The testing framework here only provides base testing facilities: Assertions for the types in Standard, code timers, and possibly more. For types not in Standard, extensions to the framework must be provided. This is because Ada has a very sophisticated type system; not just intrinsic types, but also not built by inheritance like class libraries. This framework attempts to make testing non-standard types as easy as possible.

Extension packages belong as child packages to the package they would be testing. So testing extensions for Mathematics should be named Mathematics.Testing. This provides a logical naming structure, but also, access to the private parts of the package, so that they may be tested while remaining private.
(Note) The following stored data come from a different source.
-- ==== Sys2Proof/Machine/Dispatch.lean ====
section
/-! DEFINITION. One arm per command: its meaning, named in full. -/
namespace Sys2Proof.Machine

def exec (i : Instr) (s : State) : Host.Outcome State Fault Refusal :=
  match i with
  | .nop t w => Sys2Proof.Machine.execNop t w s
  | .alu t w => Sys2Proof.Machine.execAlu t w s
  | .alui t w => Sys2Proof.Machine.execAlui t w s
  | .movhi t w => Sys2Proof.Machine.execMovhi t w s
  | .cmp t w => Sys2Proof.Machine.execCmp t w s
  | .cmpi t w => Sys2Proof.Machine.execCmpi t w s
  | .plog t w => Sys2Proof.Machine.execPlog t w s
  | .ld t w => Sys2Proof.Machine.execLd t w s
  | .ldw t w => Sys2Proof.Machine.execLdw t w s
  | .st t w => Sys2Proof.Machine.execSt t w s
  | .stw t w => Sys2Proof.Machine.execStw t w s
  | .br t w => Sys2Proof.Machine.execBr t w s
  | .jal t w => Sys2Proof.Machine.execJal t w s
  | .jr t w => Sys2Proof.Machine.execJr t w s
  | .loop t w => Sys2Proof.Machine.execLoop t w s
  | .cset t w => Sys2Proof.Machine.execCset t w s
  | .cinc t w => Sys2Proof.Machine.execCinc t w s
  | .crd t w => Sys2Proof.Machine.execCrd t w s
  | .wait t w => Sys2Proof.Machine.execWait t w s
  | .waitRelease t => Sys2Proof.Machine.execWaitRelease t s
  | .csig t w => Sys2Proof.Machine.execCsig t w s
  | .wslr t w => Sys2Proof.Machine.execWslr t w s
  | .wslw t w => Sys2Proof.Machine.execWslw t w s
  | .slotWaitRelease t => Sys2Proof.Machine.execSlotWaitRelease t s
  | .issue t w => Sys2Proof.Machine.execIssue t w s
  | .issues t w => Sys2Proof.Machine.execIssues t w s
  | .queueEntryFreed t => Sys2Proof.Machine.execQueueEntryFreed t s
  | .std t w => Sys2Proof.Machine.execStd t w s
  | .sysr t w => Sys2Proof.Machine.execSysr t w s
  | .gdone t w => Sys2Proof.Machine.execGdone t w s
  | .halt t w => Sys2Proof.Machine.execHalt t w s
  | .syncFault t => Sys2Proof.Machine.execSyncFault t s
  | .mxSeed t => Sys2Proof.Machine.execMxSeed t s
  | .mxOpen t => Sys2Proof.Machine.execMxOpen t s
  | .mxStream t errs => Sys2Proof.Machine.execMxStream t errs s
  | .mxDrain t => Sys2Proof.Machine.execMxDrain t s
  | .nvMap t core => Sys2Proof.Machine.execNvMap t core s
  | .nvRed t core => Sys2Proof.Machine.execNvRed t core s
  | .nvNorm t core => Sys2Proof.Machine.execNvNorm t core s
  | .nvRope t core => Sys2Proof.Machine.execNvRope t core s
  | .nvSmax t core => Sys2Proof.Machine.execNvSmax t core s
  | .nvQuant t core => Sys2Proof.Machine.execNvQuant t core s
  | .tgCfg t => Sys2Proof.Machine.execTgCfg t s
  | .tgRun t => Sys2Proof.Machine.execTgRun t s
  | .tgFree t => Sys2Proof.Machine.execTgFree t s
  | .dmaMove t errs => Sys2Proof.Machine.execDmaMove t errs s
  | .dmaFill t => Sys2Proof.Machine.execDmaFill t s
  | .dmaCopy t => Sys2Proof.Machine.execDmaCopy t s
  | .kvAppend t => Sys2Proof.Machine.execKvAppend t s
  | .kvSetlen t => Sys2Proof.Machine.execKvSetlen t s
  | .kvFree t => Sys2Proof.Machine.execKvFree t s
  | .commandComplete t n => Sys2Proof.Machine.execCommandComplete t n s
  | .eccWriteback t line word => Sys2Proof.Machine.execEccWriteback t line word s
  | .bowlerBufferUncorr t => Sys2Proof.Machine.execBowlerBufferUncorr t s
  | .bufferScrub t errs => Sys2Proof.Machine.execBufferScrub t errs s
  | .quadrantRotate t => Sys2Proof.Machine.execQuadrantRotate t s
  | .newtAlternate t => Sys2Proof.Machine.execNewtAlternate t s
  | .gridFault t x y => Sys2Proof.Machine.execGridFault t x y s
  | .fenceReq t => Sys2Proof.Machine.execFenceReq t s
  | .tileReset t => Sys2Proof.Machine.execTileReset t s
  | .tileFence t cause => Sys2Proof.Machine.execTileFence t cause s
  | .laneClose l spare => Sys2Proof.Machine.execLaneClose l spare s
  | .laneForm c => Sys2Proof.Machine.execLaneForm c s
  | .barrierAdmit c layer => Sys2Proof.Machine.execBarrierAdmit c layer s
  | .admitMsg t => Sys2Proof.Machine.execAdmitMsg t s
  | .done t => Sys2Proof.Machine.execDone t s
  | .signal src dst => Sys2Proof.Machine.execSignal src dst s
  | .order t o => Sys2Proof.Machine.execOrder t o s
  | .report t r => Sys2Proof.Machine.execReport t r s
  | .access addr write => Sys2Proof.Machine.execAccess addr write s
  | .crossingLineSend t dir edge => Sys2Proof.Machine.execCrossingLineSend t dir edge s
  | .crossingLineArrive t dir => Sys2Proof.Machine.execCrossingLineArrive t dir s
  | .crossingCreditReturn t dir => Sys2Proof.Machine.execCrossingCreditReturn t dir s
  | .stretchBegin t droopMv => Sys2Proof.Machine.execStretchBegin t droopMv s
  | .stretchEnd t waves => Sys2Proof.Machine.execStretchEnd t waves s
  | .paceStepChange t => Sys2Proof.Machine.execPaceStepChange t s
  | .mittenSettled t => Sys2Proof.Machine.execMittenSettled t s
  | .governorTrim t rate => Sys2Proof.Machine.execGovernorTrim t rate s
  | .skidRateSecond d => Sys2Proof.Machine.execSkidRateSecond d s
  | .stormWindowEnd t => Sys2Proof.Machine.execStormWindowEnd t s
  | .wideCheckComplete t => Sys2Proof.Machine.execWideCheckComplete t s
  | .forecastWindow d measured => Sys2Proof.Machine.execForecastWindow d measured s
  | .ringFrame f => Sys2Proof.Machine.execRingFrame f s
  | .tbRefLoss freq => Sys2Proof.Machine.execTbRefLoss freq s
  | .tbRelock => Sys2Proof.Machine.execTbRelock s
  | .tbSet v => Sys2Proof.Machine.execTbSet v s
  | .tbNowRead => Sys2Proof.Machine.execTbNowRead s
  | .sdTakeover => Sys2Proof.Machine.execSdTakeover s
  | .walkComplete t va => Sys2Proof.Machine.execWalkComplete t va s
  | .invalidationRound d => Sys2Proof.Machine.execInvalidationRound d s
  | .invalidationAck t => Sys2Proof.Machine.execInvalidationAck t s
  | .stackUncorrectable d col frame line => Sys2Proof.Machine.execStackUncorrectable d col frame line s
  | .softSwapComplete d => Sys2Proof.Machine.execSoftSwapComplete d s
  | .stackPatrolScrub d errs complete => Sys2Proof.Machine.execStackPatrolScrub d errs complete s
  | .pageOutAck d vpn => Sys2Proof.Machine.execPageOutAck d vpn s
  | .pageOutTimeout d vpn why => Sys2Proof.Machine.execPageOutTimeout d vpn why s
  | .pageInComplete d vpn page => Sys2Proof.Machine.execPageInComplete d vpn page s
  | .pageInTimeout d vpn refused => Sys2Proof.Machine.execPageInTimeout d vpn refused s
  | .drainPoolPageIn p => Sys2Proof.Machine.execDrainPoolPageIn p s
  | .drainPoolRetry p => Sys2Proof.Machine.execDrainPoolRetry p s
  | .grantRequest slot => Sys2Proof.Machine.execGrantRequest slot s
  | .parkLimit slot => Sys2Proof.Machine.execParkLimit slot s
  | .request x bytes seed => Sys2Proof.Machine.execRequest x bytes seed s
  | .part x bytes => Sys2Proof.Machine.execPart x bytes s
  | .cancel x bytes => Sys2Proof.Machine.execCancel x bytes s
  | .resend x bytes => Sys2Proof.Machine.execResend x bytes s
  | .fragTimeout tenant req => Sys2Proof.Machine.execFragTimeout tenant req s
  | .sequenceAdmit tenant req => Sys2Proof.Machine.execSequenceAdmit tenant req s
  | .groupForm c speed => Sys2Proof.Machine.execGroupForm c speed s
  | .sequenceCommit slot => Sys2Proof.Machine.execSequenceCommit slot s
  | .keepExpiry tenant req => Sys2Proof.Machine.execKeepExpiry tenant req s
  | .authBurstSecond => Sys2Proof.Machine.execAuthBurstSecond s
  | .samplingPartial d slot pos logits => Sys2Proof.Machine.execSamplingPartial d slot pos logits s
  | .partialMerge d slot pos => Sys2Proof.Machine.execPartialMerge d slot pos s
  | .tokenCommit slot => Sys2Proof.Machine.execTokenCommit slot s
  | .draftPass l slot logits => Sys2Proof.Machine.execDraftPass l slot logits s
  | .draftCatchup l slot => Sys2Proof.Machine.execDraftCatchup l slot s
  | .load m c entry dies => Sys2Proof.Machine.execLoad m c entry dies s
  | .loadExecute img headers tags => Sys2Proof.Machine.execLoadExecute img headers tags s
  | .chunkReadComplete p container chunk first more => Sys2Proof.Machine.execChunkReadComplete p container chunk first more s
  | .chunkFetchTimeout p container chunk => Sys2Proof.Machine.execChunkFetchTimeout p container chunk s
  | .replace m c entry => Sys2Proof.Machine.execReplace m c entry s
  | .replaceUnitDrained c => Sys2Proof.Machine.execReplaceUnitDrained c s
  | .unload m c => Sys2Proof.Machine.execUnload m c s
  | .unloadZeroDone c ms => Sys2Proof.Machine.execUnloadZeroDone c ms s
  | .manifestWrite m n e => Sys2Proof.Machine.execManifestWrite m n e s
  | .portTraining p lanes aligned ms => Sys2Proof.Machine.execPortTraining p lanes aligned ms s
  | .trainAttemptTimeout p lanes => Sys2Proof.Machine.execTrainAttemptTimeout p lanes s
  | .portRetry p => Sys2Proof.Machine.execPortRetry p s
  | .pcsAlignLoss p => Sys2Proof.Machine.execPcsAlignLoss p s
  | .fecSecond p fec held => Sys2Proof.Machine.execFecSecond p fec held s
  | .ethFrameReceive p f => Sys2Proof.Machine.execEthFrameReceive p f s
  | .pfcPauseReceive p prio xoff => Sys2Proof.Machine.execPfcPauseReceive p prio xoff s
  | .pauseStorm p prio => Sys2Proof.Machine.execPauseStorm p prio s
  | .cnpReceive p qp => Sys2Proof.Machine.execCnpReceive p qp s
  | .rdmaRateRaise p qp => Sys2Proof.Machine.execRdmaRateRaise p qp s
  | .rdmaAckTimeout p qp packet => Sys2Proof.Machine.execRdmaAckTimeout p qp packet s
  | .modulePoll p answer => Sys2Proof.Machine.execModulePoll p answer s
  | .moduleReadyTimeout p => Sys2Proof.Machine.execModuleReadyTimeout p s
  | .moduleMonitor p modFlags laneFlags => Sys2Proof.Machine.execModuleMonitor p modFlags laneFlags s
  | .lifeRecordHourly p lanes bias => Sys2Proof.Machine.execLifeRecordHourly p lanes bias s
  | .opticsRecordSet m rec hours ratedKh => Sys2Proof.Machine.execOpticsRecordSet m rec hours ratedKh s
  | .powerMeasure d watts => Sys2Proof.Machine.execPowerMeasure d watts s
  | .budgetCapLift d => Sys2Proof.Machine.execBudgetCapLift d s
  | .turnOnRequest t segDa dieDa => Sys2Proof.Machine.execTurnOnRequest t segDa dieDa s
  | .grantRetest d segDa dieDa => Sys2Proof.Machine.execGrantRetest d segDa dieDa s
  | .grantWaitExpiry t segDa dieDa => Sys2Proof.Machine.execGrantWaitExpiry t segDa dieDa s
  | .turnOnSettled t => Sys2Proof.Machine.execTurnOnSettled t s
  | .phaseFailure t phases cause => Sys2Proof.Machine.execPhaseFailure t phases cause s
  | .railShort t deciAmps => Sys2Proof.Machine.execRailShort t deciAmps s
  | .siteTrip d cause => Sys2Proof.Machine.execSiteTrip d cause s
  | .siteRetry d holds => Sys2Proof.Machine.execSiteRetry d holds s
  | .vinLow volts10mV => Sys2Proof.Machine.execVinLow volts10mV s
  | .vinLoss volts10mV => Sys2Proof.Machine.execVinLoss volts10mV s
  | .vinOvervoltage volts10mV => Sys2Proof.Machine.execVinOvervoltage volts10mV s
  | .vauxLoss => Sys2Proof.Machine.execVauxLoss s
  | .pgInAssert => Sys2Proof.Machine.execPgInAssert s
  | .pgInDeassert => Sys2Proof.Machine.execPgInDeassert s
  | .facilitySample codes => Sys2Proof.Machine.execFacilitySample codes s
  | .flowSensorLost c => Sys2Proof.Machine.execFlowSensorLost c s
  | .inletAlarm c below => Sys2Proof.Machine.execInletAlarm c below s
  | .flowEvaluate => Sys2Proof.Machine.execFlowEvaluate s
  | .flowCapLoosen => Sys2Proof.Machine.execFlowCapLoosen s
  | .stackOverheatRest d => Sys2Proof.Machine.execStackOverheatRest d s
  | .holdTimeout => Sys2Proof.Machine.execHoldTimeout s
  | .holdResume holdS => Sys2Proof.Machine.execHoldResume holdS s
  | .resume m => Sys2Proof.Machine.execResume m s
  | .roEstimate t e => Sys2Proof.Machine.execRoEstimate t e s
  | .sensorScan d bank codes => Sys2Proof.Machine.execSensorScan d bank codes s
  | .suspectClear t => Sys2Proof.Machine.execSuspectClear t s
  | .thermalCapLoosen t => Sys2Proof.Machine.execThermalCapLoosen t s
  | .sliceCalibrate d ground bandgap dac => Sys2Proof.Machine.execSliceCalibrate d ground bandgap dac s
  | .sliceRotate d inCodes outCodes inCheck outCheck => Sys2Proof.Machine.execSliceRotate d inCodes outCodes inCheck outCheck s
  | .adcDacConvert d ctrl raw => Sys2Proof.Machine.execAdcDacConvert d ctrl raw s
  | .coldPowerOn romOk0 bonnetOk0 romOk1 bonnetOk1 => Sys2Proof.Machine.execColdPowerOn romOk0 bonnetOk0 romOk1 bonnetOk1 s
  | .bciVerify boot => Sys2Proof.Machine.execBciVerify boot s
  | .fieldCheck => Sys2Proof.Machine.execFieldCheck s
  | .siteSoftStart failed serials => Sys2Proof.Machine.execSiteSoftStart failed serials s
  | .linkTraining results => Sys2Proof.Machine.execLinkTraining results s
  | .crossingCalibration results => Sys2Proof.Machine.execCrossingCalibration results s
  | .firmwareBroadcast badTiles badBowlers => Sys2Proof.Machine.execFirmwareBroadcast badTiles badBowlers s
  | .firmwareResend t bowler ok => Sys2Proof.Machine.execFirmwareResend t bowler ok s
  | .stackInit failed => Sys2Proof.Machine.execStackInit failed s
  | .skinkFullPass results => Sys2Proof.Machine.execSkinkFullPass results s
  | .buReady ms => Sys2Proof.Machine.execBuReady ms s
  | .buLate ms => Sys2Proof.Machine.execBuLate ms s
  | .modResetPin => Sys2Proof.Machine.execModResetPin s
  | .modReset m => Sys2Proof.Machine.execModReset m s
  | .cpResetPin => Sys2Proof.Machine.execCpResetPin s
  | .cpReset m => Sys2Proof.Machine.execCpReset m s
  | .cpResetEnd => Sys2Proof.Machine.execCpResetEnd s
  | .doze m => Sys2Proof.Machine.execDoze m s
  | .autoDoze => Sys2Proof.Machine.execAutoDoze s
  | .hold m => Sys2Proof.Machine.execHold m s
  | .rest m => Sys2Proof.Machine.execRest m s
  | .run m => Sys2Proof.Machine.execRun m s
  | .portReset p => Sys2Proof.Machine.execPortReset p s
  | .retrain p => Sys2Proof.Machine.execRetrain p s
  | .testSliceStart t k => Sys2Proof.Machine.execTestSliceStart t k s
  | .testSliceEnd t r => Sys2Proof.Machine.execTestSliceEnd t r s
  | .sliceAbandon t => Sys2Proof.Machine.execSliceAbandon t s
  | .bubbleRequest t => Sys2Proof.Machine.execBubbleRequest t s
  | .sweepLate d hours => Sys2Proof.Machine.execSweepLate d hours s
  | .bowlerTimeout d => Sys2Proof.Machine.execBowlerTimeout d s
  | .logEntry e => Sys2Proof.Machine.execLogEntry e s
  | .tlsHandshake o => Sys2Proof.Machine.execTlsHandshake o s
  | .mgmtIdleTimeout idle => Sys2Proof.Machine.execMgmtIdleTimeout idle s
  | .statusRead m => Sys2Proof.Machine.execStatusRead m s
  | .regRead m addr count => Sys2Proof.Machine.execRegRead m addr count s
  | .regWrite m addr words => Sys2Proof.Machine.execRegWrite m addr words s
  | .fieldRead m id => Sys2Proof.Machine.execFieldRead m id s
  | .fieldWrite m id len value => Sys2Proof.Machine.execFieldWrite m id len value s
  | .configReportRead m => Sys2Proof.Machine.execConfigReportRead m s
  | .logRead m first count => Sys2Proof.Machine.execLogRead m first count s
  | .bciWrite m dev img => Sys2Proof.Machine.execBciWrite m dev img s
  | .capabilityRead m => Sys2Proof.Machine.execCapabilityRead m s
  | .repairMapRead m => Sys2Proof.Machine.execRepairMapRead m s
  | .testRecordRead m die => Sys2Proof.Machine.execTestRecordRead m die s
  | .ringAccess m f => Sys2Proof.Machine.execRingAccess m f s
  | .loadReportRead m c => Sys2Proof.Machine.execLoadReportRead m c s
  | .spillPoolRegister m p pool => Sys2Proof.Machine.execSpillPoolRegister m p pool s
  | .sequenceQuery m tenant req => Sys2Proof.Machine.execSequenceQuery m tenant req s
  | .tenantSet m body => Sys2Proof.Machine.execTenantSet m body s
  | .certificateRead m => Sys2Proof.Machine.execCertificateRead m s
  | .attestation m nonce => Sys2Proof.Machine.execAttestation m nonce s
  | .setConfigKey m key counter sig => Sys2Proof.Machine.execSetConfigKey m key counter sig s
  | .modResetNRelease => Sys2Proof.Machine.execModResetNRelease s
  | .bubblePassOn c layer => Sys2Proof.Machine.execBubblePassOn c layer s
  | .dozeEntryComplete => Sys2Proof.Machine.execDozeEntryComplete s
  | .vin48BackInRange volts10mV => Sys2Proof.Machine.execVin48BackInRange volts10mV s

end Sys2Proof.Machine
end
To extend this framework, you combine the Boolean comparison operators for your type, with the failure tracking and logging conventions used. This looks like the following:

procedure Is_Equal(Statement : in Wide_Wide_String; Result, Expected : in Custom_Type) is
begin
  if Result = Effected then
    Pass;
  else
    Fail;
  end if;
  Put(Statement & " -> ");
  Put(Result'Wide_Wide_Image(Result) & " = ");
  Put(Result'Wide_Wide_Image(Expected));
  New_Line;
end Is_Equal;

Use will be something like this, assuming no additional parameters:

Is_Equal("1 + 2", 1 + 2, 3);

Procedure testing is also supported, but due to certain complexities, is not provided in any generic way. These are easy to write however. Something like the following will work:

procedure Passes(Statement : in Wide_Wide_String; Call : access Procedure(Self : in out Object_Type); Self : in out Object_Type) is
begin
    Call.all(Self);
    Pass;
    Put_Line(Statement & " → Passes");
exception
    when others =>
        Fail;
        Put_Line(Statement & " → Fails");
end Passes;

Use will then be:

Passes("Reciprocal(2)", Reciprocal'access, 2);

If you are familiar with languages supporting introspection, this might seem more verbose than you are familiar with. Indeed it is. However this seems to be the best solution given the language used. It is useful to keep in mind these are only ever written once, and are so templateable a tool to generate these will likely be written in time.

To explain a few specifics. Statement is the code being executed as a string, and will be the same code used to produce Result. This is necessary because Ada lacks introspection. Expected is what Result should be. The specific type of assertion (is equal, in this case) is performed immediately. Pass and Fail are simple procedures which begin logging the results, each marking the beginning of the line with the result, while also recording the amount of failures. After this, it is just a matter of writing the rest of the assertion details to the log.

In many cases it is desirable to provide additional parameters; this is in fact done in many other libraries. For example, fractional numeric types have an optional tolerance value with defaults to 0.0, for specifying acceptable margin of error for things like approximation algorithms. As another example, container types often have a dump parameter which if true prints the container as text after the operation being tested takes place.